◆ **EXERCISE AIM**
Copy the data exactly from the line that contains "s.hostOut := rfl" through the line that contains "s.leaseSerial := rfl", keeping both end lines and leaving out everything else.

◆ **SOURCE INFORMATION**
/-! ### log -/

section
variable (s : State) (code : Nat) (a st cx : Option Nat) (h : List Nat)
@[simp] theorem State.log_pending : (s.log code a st cx h).pending = s.pending := rfl
@[simp] theorem State.log_time : (s.log code a st cx h).time = s.time := rfl
@[simp] theorem State.log_drawn : (s.log code a st cx h).drawn = s.drawn := rfl
@[simp] theorem State.log_freed : (s.log code a st cx h).freed = s.freed := rfl
@[simp] theorem State.log_power : (s.log code a st cx h).power = s.power := rfl
@[simp] theorem State.log_mstate : (s.log code a st cx h).mstate = s.mstate := rfl
@[simp] theorem State.log_phase : (s.log code a st cx h).phase = s.phase := rfl
@[simp] theorem State.log_training : (s.log code a st cx h).training = s.training := rfl
@[simp] theorem State.log_fcode : (s.log code a st cx h).fcode = s.fcode := rfl
@[simp] theorem State.log_tamperFuse : (s.log code a st cx h).tamperFuse = s.tamperFuse := rfl
@[simp] theorem State.log_tamperCount : (s.log code a st cx h).tamperCount = s.tamperCount := rfl
@[simp] theorem State.log_debugCount : (s.log code a st cx h).debugCount = s.debugCount := rfl
@[simp] theorem State.log_nonce : (s.log code a st cx h).nonce = s.nonce := rfl
@[simp] theorem State.log_unwrapped : (s.log code a st cx h).unwrapped = s.unwrapped := rfl
@[simp] theorem State.log_inForce : (s.log code a st cx h).inForce = s.inForce := rfl
@[simp] theorem State.log_installation : (s.log code a st cx h).installation = s.installation := rfl
@[simp] theorem State.log_bankFails : (s.log code a st cx h).bankFails = s.bankFails := rfl
@[simp] theorem State.log_flashA : (s.log code a st cx h).flashA = s.flashA := rfl
@[simp] theorem State.log_flashB : (s.log code a st cx h).flashB = s.flashB := rfl
@[simp] theorem State.log_flashBroken : (s.log code a st cx h).flashBroken = s.flashBroken := rfl
@[simp] theorem State.log_testPort : (s.log code a st cx h).testPort = s.testPort := rfl
@[simp] theorem State.log_sideband : (s.log code a st cx h).sideband = s.sideband := rfl
@[simp] theorem State.log_cores : (s.log code a st cx h).cores = s.cores := rfl
@[simp] theorem State.log_mesh : (s.log code a st cx h).mesh = s.mesh := rfl
@[simp] theorem State.log_outcomes : (s.log code a st cx h).outcomes = s.outcomes := rfl
@[simp] theorem State.log_gathers : (s.log code a st cx h).gathers = s.gathers := rfl
@[simp] theorem State.log_scatters : (s.log code a st cx h).scatters = s.scatters := rfl
@[simp] theorem State.log_reservoir : (s.log code a st cx h).reservoir = s.reservoir := rfl
@[simp] theorem State.log_poison : (s.log code a st cx h).poison = s.poison := rfl
@[simp] theorem State.log_gddr : (s.log code a st cx h).gddr = s.gddr := rfl
@[simp] theorem State.log_roots : (s.log code a st cx h).roots = s.roots := rfl
@[simp] theorem State.log_counters : (s.log code a st cx h).counters = s.counters := rfl
@[simp] theorem State.log_channels : (s.log code a st cx h).channels = s.channels := rfl
@[simp] theorem State.log_tags : (s.log code a st cx h).tags = s.tags := rfl
@[simp] theorem State.log_tagWaits : (s.log code a st cx h).tagWaits = s.tagWaits := rfl
@[simp] theorem State.log_dmaTurn : (s.log code a st cx h).dmaTurn = s.dmaTurn := rfl
@[simp] theorem State.log_dmaLast : (s.log code a st cx h).dmaLast = s.dmaLast := rfl
@[simp] theorem State.log_dmas : (s.log code a st cx h).dmas = s.dmas := rfl
@[simp] theorem State.log_pcie : (s.log code a st cx h).pcie = s.pcie := rfl
@[simp] theorem State.log_functions : (s.log code a st cx h).functions = s.functions := rfl
@[simp] theorem State.log_recovery : (s.log code a st cx h).recovery = s.recovery := rfl
@[simp] theorem State.log_translations : (s.log code a st cx h).translations = s.translations := rfl
@[simp] theorem State.log_hostOut : (s.log code a st cx h).hostOut = s.hostOut := rfl
@[simp] theorem State.log_ateliers : (s.log code a st cx h).ateliers = s.ateliers := rfl
@[simp] theorem State.log_leases : (s.log code a st cx h).leases = s.leases := rfl
@[simp] theorem State.log_leaseSerial : (s.log code a st cx h).leaseSerial = s.leaseSerial := rfl
@[simp] theorem State.log_contexts : (s.log code a st cx h).contexts = s.contexts := rfl
@[simp] theorem State.log_queues : (s.log code a st cx h).queues = s.queues := rfl
@[simp] theorem State.log_mobjs : (s.log code a st cx h).mobjs = s.mobjs := rfl
@[simp] theorem State.log_fences : (s.log code a st cx h).fences = s.fences := rfl
@[simp] theorem State.log_images : (s.log code a st cx h).images = s.images := rfl
@[simp] theorem State.log_colls : (s.log code a st cx h).colls = s.colls := rfl
@[simp] theorem State.log_jobs : (s.log code a st cx h).jobs = s.jobs := rfl
@[simp] theorem State.log_commands : (s.log code a st cx h).commands = s.commands := rfl
@[simp] theorem State.log_nextSerial : (s.log code a st cx h).nextSerial = s.nextSerial := rfl
@[simp] theorem State.log_signals : (s.log code a st cx h).signals = s.signals := rfl
@[simp] theorem State.log_collectives : (s.log code a st cx h).collectives = s.collectives := rfl
@[simp] theorem State.log_reductions : (s.log code a st cx h).reductions = s.reductions := rfl
@[simp] theorem State.log_decants : (s.log code a st cx h).decants = s.decants := rfl
@[simp] theorem State.log_reservations : (s.log code a st cx h).reservations = s.reservations := rfl
@[simp] theorem State.log_panels : (s.log code a st cx h).panels = s.panels := rfl
@[simp] theorem State.log_flacon : (s.log code a st cx h).flacon = s.flacon := rfl
@[simp] theorem State.log_serving : (s.log code a st cx h).serving = s.serving := rfl
@[simp] theorem State.log_opened : (s.log code a st cx h).opened = s.opened := rfl
@[simp] theorem State.log_ports : (s.log code a st cx h).ports = s.ports := rfl
@[simp] theorem State.log_sessions : (s.log code a st cx h).sessions = s.sessions := rfl
@[simp] theorem State.log_erasedLeases : (s.log code a st cx h).erasedLeases = s.erasedLeases := rfl
@[simp] theorem State.log_leaseDrops : (s.log code a st cx h).leaseDrops = s.leaseDrops := rfl
@[simp] theorem State.log_core (m : Nat) : (s.log code a st cx h).core m = s.core m := rfl
@[simp] theorem State.log_atelier (m : Nat) : (s.log code a st cx h).atelier m = s.atelier m := rfl
@[simp] theorem State.log_lease (m : Nat) : (s.log code a st cx h).lease m = s.lease m := rfl
@[simp] theorem State.log_panel (m : Nat) : (s.log code a st cx h).panel m = s.panel m := rfl
@[simp] theorem State.log_channel (m : Nat) : (s.log code a st cx h).channel m = s.channel m := rfl
@[simp] theorem State.log_port (m : Nat) : (s.log code a st cx h).port m = s.port m := rfl
@[simp] theorem State.log_session (m : Nat) : (s.log code a st cx h).session m = s.session m := rfl
@[simp] theorem State.log_pciePort (m : Nat) : (s.log code a st cx h).pciePort m = s.pciePort m := rfl
@[simp] theorem State.log_root (m : Nat) : (s.log code a st cx h).root m = s.root m := rfl
@[simp] theorem State.log_reduction (m : Nat) : (s.log code a st cx h).reduction m = s.reduction m := rfl
@[simp] theorem State.log_function (m k : Nat) : (s.log code a st cx h).function m k = s.function m k := rfl
@[simp] theorem State.log_counter (m k : Nat) : (s.log code a st cx h).counter m k = s.counter m k := rfl
end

◆ **TASK SOLUTION**
@[simp] theorem State.log_hostOut : (s.log code a st cx h).hostOut = s.hostOut := rfl
@[simp] theorem State.log_ateliers : (s.log code a st cx h).ateliers = s.ateliers := rfl
@[simp] theorem State.log_leases : (s.log code a st cx h).leases = s.leases := rfl
@[simp] theorem State.log_leaseSerial : (s.log code a st cx h).leaseSerial = s.leaseSerial := rfl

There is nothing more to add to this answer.